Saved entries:

-- ==== Sys2Proof/Machine/Channels.lean ====
section
/-!
DEFINITION. Channels between cores (R233 to R246): the CHAN major, publications, retries and stalls.
-/
namespace Sys2Proof.Machine

/-- CHANNEL with a reason, and the port or handle concerned (R245). -/
def chanExn (reason obj : Nat) : Exn :=
  { code := 15, engine := 3, info := BitVec.ofNat 32 (reason + obj % 32 * 2 ^ 8), faddr := 0 }

/-- CHANNEL raised at the instruction. -/
def chanFault (s : State) (reason obj : Nat) : Res := .trap s (chanExn reason obj)

/-! ### Ports -/

/-- The span of a queue that a CONFIG value names. -/
def queueSpan (cfg : Nat) : Nat × Nat := (bits cfg 19 0, 2 ^ bits cfg 23 20 * entryBytes (bits cfg 26 24))

/-- A CONFIG operand that Table 12.1 and R234 allow. -/
def configOk (cfg : Nat) : Bool :=
  let q := queueSpan cfg
  decide (4 ≤ bits cfg 23 20 ∧ bits cfg 23 20 ≤ 12 ∧ bits cfg 26 24 ≤ 4 ∧ bits cfg 31 27 = 0 ∧ bits cfg 37 32 ≤ 47 ∧
    bits cfg 39 39 = 0 ∧ bits cfg 63 40 = 0 ∧ q.1 % q.2 = 0 ∧ q.1 + q.2 ≤ 0x78000)

/-- A queue overlaps that of another live port of the core. -/
def queueOverlaps (s : State) (c p cfg : Nat) : Bool :=
  let a := queueSpan cfg
  (List.range 32).any fun q => q != p && portLive s c q &&
    (let b := queueSpan (portWord s c q 1); decide (a.1 < b.1 + b.2 ∧ b.1 < a.1 + a.2))

/-- PORT_CREATE (R233, R234, R236). -/
def bodyPortCreate (rd rs1 rs2 : BitVec 5) (s : State) (k : Nat) : Res :=
  if rd ≠ 0 then illegal s
  else if inTx s k then txIllegal s
  else
    let c := k / 8
    let p := (rx s k rs1).toNat
    let cfg := (rx s k rs2).toNat
    if 31 < p ∨ !configOk cfg then chanFault s 1 p
    else if portLive s c p then chanFault s 2 p
    else if queueOverlaps s c p cfg then chanFault s 9 p
    else
      let gen := (portGen s c p + 1) % 256
      let s := [2, 3, 4, 5, 6, 7].foldl (fun s w => setPortWord s c p w 0) s
      .done (setPortWord (setPortWord s c p 1 (cfg + (k % 8) * 2 ^ 40)) c p 0 (portStatus 0 0 0 true false gen))

/-- A port that the thread owns, for PORT_FREE, PORT_POP and DISPATCH. -/
def ownPort (s : State) (k : Nat) (v : W64) (act : Nat → Res) : Res :=
  let p := v.toNat
  if 31 < p then chanFault s 1 p
  else if !portLive s (k / 8) p || portOwner s (k / 8) p != k % 8 then chanFault s 3 p
  else act p

/-- PORT_FREE (R244). -/
def bodyPortFree (rd rs1 rs2 : BitVec 5) (s : State) (k : Nat) : Res :=
  if rd ≠ 0 ∨ rs2 ≠ 0 then illegal s
  else if inTx s k then txIllegal s
  else ownPort s k (rx s k rs1) fun p => .done (freePort s (k / 8) p)

/-- PORT_POP (R242). -/
def bodyPortPop (rd rs1 rs2 : BitVec 5) (s : State) (k : Nat) : Res :=
  if rd ≠ 0 then illegal s
  else if inTx s k then txIllegal s
  else ownPort s k (rx s k rs1) fun p =>
    let c := k / 8
    let n := if rs2 = 0 then 1 else (rx s k rs2).toNat
    if n = 0 ∨ portCount s c p < n then chanFault s 4 p
    else
      let w3 := portWord s c p 3
      let s1 := setPortWord s c p 3 (w3 % 2 ^ 32 + (w3 / 2 ^ 32 + n) % 2 ^ 32 * 2 ^ 32)
      .done (setPortWord s1 c p 0 (portStatus (portCount s c p - n) ((portHead s c p + n) % portSize s c p) (portResv s c p) true
        (portBlocked s c p) (portGen s c p)))

/-- Core offset of a handler table entry (R243). -/
def handlerOff (h : Nat) : Nat := 0x7A800 + 8 * h

/-- DISPATCH (R243). -/
def bodyDispatch (rd rs1 rs2 : BitVec 5) (s : State) (k : Nat) : Res :=
  if rd ≠ 0 ∨ rs2 ≠ 0 then illegal s
  else if inTx s k then txIllegal s
  else ownPort s k (rx s k rs1) fun p =>
    let c := k / 8
    if portArity s c p ≠ 0 then chanFault s 3 p
    else if portCount s c p = 0 then .done (wx s k 10 0)
    else
      let o := entryOff s c p (portHead s c p)
      if lineLocked s (.store c o) then .wait s
      else if homePoison s (.store c o) then .trap s (poisonExn 3 1 1 (2 ^ 40 + c * 2 ^ 20 + o))
      else
        let h := (homeRead s (.store c o) 1).headD 0
        let e := leNat (homeRead s (.store c (handlerOff (h.toNat % 64))) 8)
        if lineLocked s (.store c (handlerOff (h.toNat % 64))) then .wait s
        else if e = 0 ∨ e % 2 = 1 then chanFault s 7 p
        else
          let a := if lvlOf s k = 2 then 2 ^ 40 + c * 2 ^ 20 + o else o
          let s1 := wx (wx s k 10 (BitVec.ofNat 64 a)) k 11 (BitVec.ofNat 64 p)
          .jump (wx s1 k 31 ((thr s k).pc + 4)) (BitVec.ofNat 64 e)

/-- HSET (R237); it waits while a commit holds the entry's line (R228). -/
def bodyHset (rd rs1 rs2 : BitVec 5) (s : State) (k : Nat) : Res :=
  if rd ≠ 0 then illegal s
  else if inTx s k then txIllegal s
  else if lvlOf s k = 0 then .trap s (scalarExn 4 0)
  else
    let i := (rx s k rs1).toNat
    if 63 < i then chanFault s 1 i
    else if lineLocked s (.store (k / 8) (handlerOff i)) then .wait s
    else .done (homeWrite s (.store (k / 8) (handlerOff i)) (offsets (leBytes 8 (rx s k rs2).toNat)) false none)

/-! ### Handles (R238) -/

/-- The core that an OPEN name names, if it is good. -/
def openCore (s : State) (k : Nat) (v : Nat) : Option Nat :=
  let c := bits v 15 5
  if bits v 63 17 ≠ 0 then none
  else if bit v 16 then (if c = 0 then (if goodCore s (k / 8) then some (k / 8) else none) else none)
  else if lvlOf s k = 2 then (if goodCore s c then some c else none)
  else (ctxOf s k).bind fun x => logicalCore s x c

/-- OPEN (R238): the target's monitor is asked within the step (log entry 12). -/
def bodyOpen (rd rs1 rs2 : BitVec 5) (s : State) (k : Nat) : Res :=
  if rs2 ≠ 0 then illegal s
  else if inTx s k then txIllegal s
  else
    let v := (rx s k rs1).toNat
    let p := v % 32
    match openCore s k v with
    | none => chanFault s 8 p
    | some c =>
      if !portLive s c p then .done (wx s k rd (BitVec.ofNat 64 (2 ^ 63 + 3)))
      else match Tbl.free (thr s k).handles 0 16 with
        | none => .done (wx s k rd (BitVec.ofNat 64 (2 ^ 63 + 4)))
        | some i =>
          let h : Handle := { core := c, port := p, arity := portArity s c p, gen := portGen s c p }
          .done (wx (modThr s k fun t => { t with handles := Tbl.set t.handles i h }) k rd (BitVec.ofNat 64 i))

/-- An open handle of a thread. -/
def withHandle (s : State) (k : Nat) (v : W64) (act : Nat → Handle → Res) : Res :=
  match Tbl.get? (thr s k).handles v.toNat with
  | none => chanFault s 5 v.toNat
  | some h => act v.toNat h

/-- CLOSE (R238). -/
def bodyClose (rd rs1 rs2 : BitVec 5) (s : State) (k : Nat) : Res :=
  if rd ≠ 0 ∨ rs2 ≠ 0 then illegal s
  else if inTx s k then txIllegal s
  else withHandle s k (rx s k rs1) fun i _ =>
    .done (modThr s k fun t =>
      { t with handles := Tbl.erase t.handles i
               staged := if t.stageHandle = some i then [] else t.staged
               stageHandle := if t.stageHandle = some i then none else t.stageHandle })

/-! ### Sending (R239 to R241) -/

/-- Words that a tuple of a handle has. -/
def tupleWords (h : Handle) : Nat := if h.arity = 0 then 8 else h.arity

/-- Stage a tuple in the ledger and empty the staging buffer (Table 11.4): what is staged from then on was staged after TXB
(R218). -/
def stageTuple (s : State) (k i : Nat) (words : List W64) (rd : BitVec 5) : Res :=
  if 8 ≤ (thr s k).tx.tuples.length then .abort s 2 0 5 0xFFFF
  else
    let s := modTx s k fun x =>
      { x with tuples := x.tuples ++ [{ seq := x.ctrs.length + x.tuples.length, handle := i, words := words }], stagedBefore := 0 }
    .done (wx (modThr s k fun t => { t with staged := [], stageHandle := none }) k rd 0)

/-- Publish a tuple: the instruction waits for the monitor's answer (R240); `paused` is the count at which the last attempt was
answered FULL, if there was one. -/
def publish (s : State) (k i : Nat) (h : Handle) (words : List W64) (rd : BitVec 5) (fromStage blocking : Bool) (start : Nat)
    (paused : Option Nat) : State :=
  sendTuple (modThr s k fun t => { t with wait := some (.send rd i words fromStage blocking true start paused) }) k h words false

/-- SEND and TSEND (R239). -/
def bodySend (blocking : Bool) (rd rs1 rs2 : BitVec 5) (s : State) (k : Nat) : Res :=
  withHandle s k (rx s k rs1) fun i h =>
    if !(thr s k).staged.isEmpty || h.arity != 1 then chanFault s 6 i
    else if inTx s k then stageTuple s k i [rx s k rs2] rd
    else .wait (publish s k i h [rx s k rs2] rd false blocking (pacerOf s (k / 64)) none)

/-- The staging buffer is free or bound to this handle. -/
def stageFor (s : State) (k i : Nat) : Bool := (thr s k).staged.isEmpty || (thr s k).stageHandle == some i

/-- SEND.M (R239). -/
def bodySendM (rd rs1 rs2 : BitVec 5) (s : State) (k : Nat) : Res :=
  if rd ≠ 0 then illegal s
  else withHandle s k (rx s k rs1) fun i h =>
    if !stageFor s k i || decide (tupleWords h ≤ (thr s k).staged.length) then chanFault s 6 i
    else .done (modThr s k fun t => { t with staged := t.staged ++ [rx s k rs2], stageHandle := some i })

/-- SEND.END and TSEND.END (R239): a full buffer is published as it is. -/
def bodySendEnd (blocking : Bool) (rd rs1 rs2 : BitVec 5) (s : State) (k : Nat) : Res :=
  withHandle s k (rx s k rs1) fun i h =>
    let st := (thr s k).staged
    let words := if st.length = tupleWords h then st else st ++ [rx s k rs2]
    if !stageFor s k i || words.length != tupleWords h then chanFault s 6 i
    else if inTx s k then stageTuple s k i words rd
    else
      let s := modThr s k fun t => { t with staged := words, stageHandle := some i }
      .wait (publish s k i h words rd true blocking (pacerOf s (k / 64)) none)

/-! ### The monitor (R240, R244) -/

/-- What a monitor answers (Table 12.3). -/
inductive PubAnswer where
  | ok | full | closed
  deriving DecidableEq, Repr

/-- Count in a half of record word 2: DROP (low) or REFUSED (high). -/
def countPort (s : State) (c p : Nat) (high : Bool) : State :=
  let w := portWord s c p 2
  setPortWord s c p 2 (if high then w % 2 ^ 32 + bump32 true (w / 2 ^ 32) * 2 ^ 32 else bump32 true (w % 2 ^ 32) + w / 2 ^ 32 * 2 ^ 32)

/-- A publication of a thread at its monitor. -/
def monitor (s : State) (c p gen : Nat) (words : List W64) (held : Bool) (sender : Nat) : State × PubAnswer :=
  if !goodCore s c || !portLive s c p || portGen s c p != gen then (countCm (countPort s c p false) (c / 8) false, .closed)
  else if !held && decide (portSize s c p ≤ portCount s c p + portResv s c p) then
    let s := countPort s c p true
    (countCm (setPortWord s c p 0 (portStatus (portCount s c p) (portHead s c p) (portResv s c p) true true (portGen s c p))) (c / 8) false, .full)
  else (countCm (placeTuple s c p words held sender) (c / 8) true, .ok)

/-- The answer reaches the sender (R240, R241, R239): a blocking send that is refused pauses, unless a debug halt abandons it there. -/
def pubAnswered (s : State) (k : Nat) (a : PubAnswer) : State :=
  match (thr s k).wait with
  | some (.send rd i words fromStage blocking true start _) =>
    let clear (s : State) : State := if fromStage then modThr s k fun t => { t with staged := [], stageHandle := none } else s
    match a with
    | .ok => completeWait (wx (clear s) k rd 0) k 4
    | .closed => completeWait (wx (clear s) k rd 3) k 4
    | .full =>
      if blocking then
        modThr s k fun t => { t with wait := if t.dbg then none else some (.send rd i words fromStage blocking false start (some (pacerOf s (k / 64)))) }
      else completeWait (wx (modThr s k fun t => { t with staged := words, stageHandle := some i }) k rd 1) k 4
  | _ => s

/-- PUBLICATION (R240): the answer reaches the sender in the same step, so it waits while the sender's quadrant is held (R45). -/
def publication (m : Nat) (s : State) : State :=
  match arrived s m with
  | none => s
  | some x => match x.pay with
    | .publish c p gen words sender kept =>
      if held s x.dst || held s (sender / 64) then s
      else
        let r := monitor (inboxDrop s m) c p gen words kept sender
        if kept then r.1 else pubAnswered r.1 sender r.2
    | _ => s

/-- The Stall Limit of the thread's context (Table 12.4). -/
def stallLimit (s : State) (k : Nat) : Nat :=
  match (ctxOf s k).bind fun c => Tbl.get? s.ctxs c with | some x => x.stall | none => 0

/-- A blocking send publishes again after 64 pacer ticks (R241). -/
def sendRetry (s : State) (k : Nat) : State :=
  match (thr s k).wait with
  | some (.send rd i words fromStage true false start (some paused)) =>
    if pacerSince s (k / 64) paused < 64 then s
    else match Tbl.get? (thr s k).handles i with
      | none => s
      | some h => publish s k i h words rd fromStage true start (some paused)
  | _ => s

/-- The Stall Limit runs out (R241): STALLED, with CHANNEL_STALL on the context's ring. -/
def stallLimitExpiry (s : State) (k : Nat) : State :=
  match (thr s k).wait with
  | some (.send rd i words _ true false start _) =>
    if stallLimit s k = 0 ∨ pacerSince s (k / 64) start < stallLimit s k then s
    else
      let h := Tbl.getD (thr s k).handles i { core := 0, port := 0, arity := 0, gen := 0 }
      let s := match ctxOf s k with
        | some c => recordCtx s (k / 64) 2 k c 7 (BitVec.ofNat 64 (k + i * 2 ^ 16 + h.core * 2 ^ 32 + h.port * 2 ^ 48)) 0 0 0 0
        | none => s
      completeWait (wx (modThr s k fun t => { t with staged := words, stageHandle := some i }) k rd 2) k 4
  | _ => s

/-- PORT_CREATE. -/
def execPortCreate (h : Hart) (rd rs1 rs2 : BitVec 5) (s : State) : Out := issue h (.portCreate h rd rs1 rs2) 3 [rs1, rs2] (bodyPortCreate rd rs1 rs2) s
/-- PORT_FREE. -/
def execPortFree (h : Hart) (rd rs1 rs2 : BitVec 5) (s : State) : Out := issue h (.portFree h rd rs1 rs2) 3 [rs1] (bodyPortFree rd rs1 rs2) s
/-- PORT_POP. -/
def execPortPop (h : Hart) (rd rs1 rs2 : BitVec 5) (s : State) : Out := issue h (.portPop h rd rs1 rs2) 3 [rs1, rs2] (bodyPortPop rd rs1 rs2) s
/-- DISPATCH. -/
def execDispatch (h : Hart) (rd rs1 rs2 : BitVec 5) (s : State) : Out := issue h (.dispatch h rd rs1 rs2) 3 [rs1, 10, 11, 31] (bodyDispatch rd rs1 rs2) s
/-- HSET. -/
def execHset (h : Hart) (rd rs1 rs2 : BitVec 5) (s : State) : Out := issue h (.hset h rd rs1 rs2) 3 [rs1, rs2] (bodyHset rd rs1 rs2) s
/-- OPEN. -/
def execChanOpen (h : Hart) (rd rs1 rs2 : BitVec 5) (s : State) : Out := issue h (.chanOpen h rd rs1 rs2) 3 [rd, rs1] (bodyOpen rd rs1 rs2) s
/-- CLOSE. -/
def execChanClose (h : Hart) (rd rs1 rs2 : BitVec 5) (s : State) : Out := issue h (.chanClose h rd rs1 rs2) 3 [rs1] (bodyClose rd rs1 rs2) s
/-- SEND. -/
def execSend (h : Hart) (rd rs1 rs2 : BitVec 5) (s : State) : Out := issue h (.send h rd rs1 rs2) 3 [rd, rs1, rs2] (bodySend true rd rs1 rs2) s
/-- TSEND. -/
def execTsend (h : Hart) (rd rs1 rs2 : BitVec 5) (s : State) : Out := issue h (.tsend h rd rs1 rs2) 3 [rd, rs1, rs2] (bodySend false rd rs1 rs2) s
/-- SEND.M. -/
def execSendM (h : Hart) (rd rs1 rs2 : BitVec 5) (s : State) : Out := issue h (.sendM h rd rs1 rs2) 3 [rs1, rs2] (bodySendM rd rs1 rs2) s
/-- SEND.END. -/
def execSendEnd (h : Hart) (rd rs1 rs2 : BitVec 5) (s : State) : Out := issue h (.sendEnd h rd rs1 rs2) 3 [rd, rs1, rs2] (bodySendEnd true rd rs1 rs2) s
/-- TSEND.END. -/
def execTsendEnd (h : Hart) (rd rs1 rs2 : BitVec 5) (s : State) : Out := issue h (.tsendEnd h rd rs1 rs2) 3 [rd, rs1, rs2] (bodySendEnd false rd rs1 rs2) s
/-- PUBLICATION. -/
def execPublication (m : Nat) (s : State) : Out := .next (publication m s)
/-- SEND_RETRY. -/
def execSendRetry (core : BitVec 11) (thr : BitVec 3) (s : State) : Out := onThread core thr sendRetry s
/-- STALL_LIMIT_EXPIRY. -/
def execStallLimitExpiry (core : BitVec 11) (thr : BitVec 3) (s : State) : Out := onThread core thr stallLimitExpiry s

end Sys2Proof.Machine
end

*What to produce*:
Reproduce exactly the section above that begins at the line containing "SEND.M (R239). -/" and ends at the line containing "else withHandle s k (rx s k rs1) fun i h =>", leaving out all other lines.

*Response to the task*:
/-- SEND.M (R239). -/
def bodySendM (rd rs1 rs2 : BitVec 5) (s : State) (k : Nat) : Res :=
  if rd ≠ 0 then illegal s
  else withHandle s k (rx s k rs1) fun i h =>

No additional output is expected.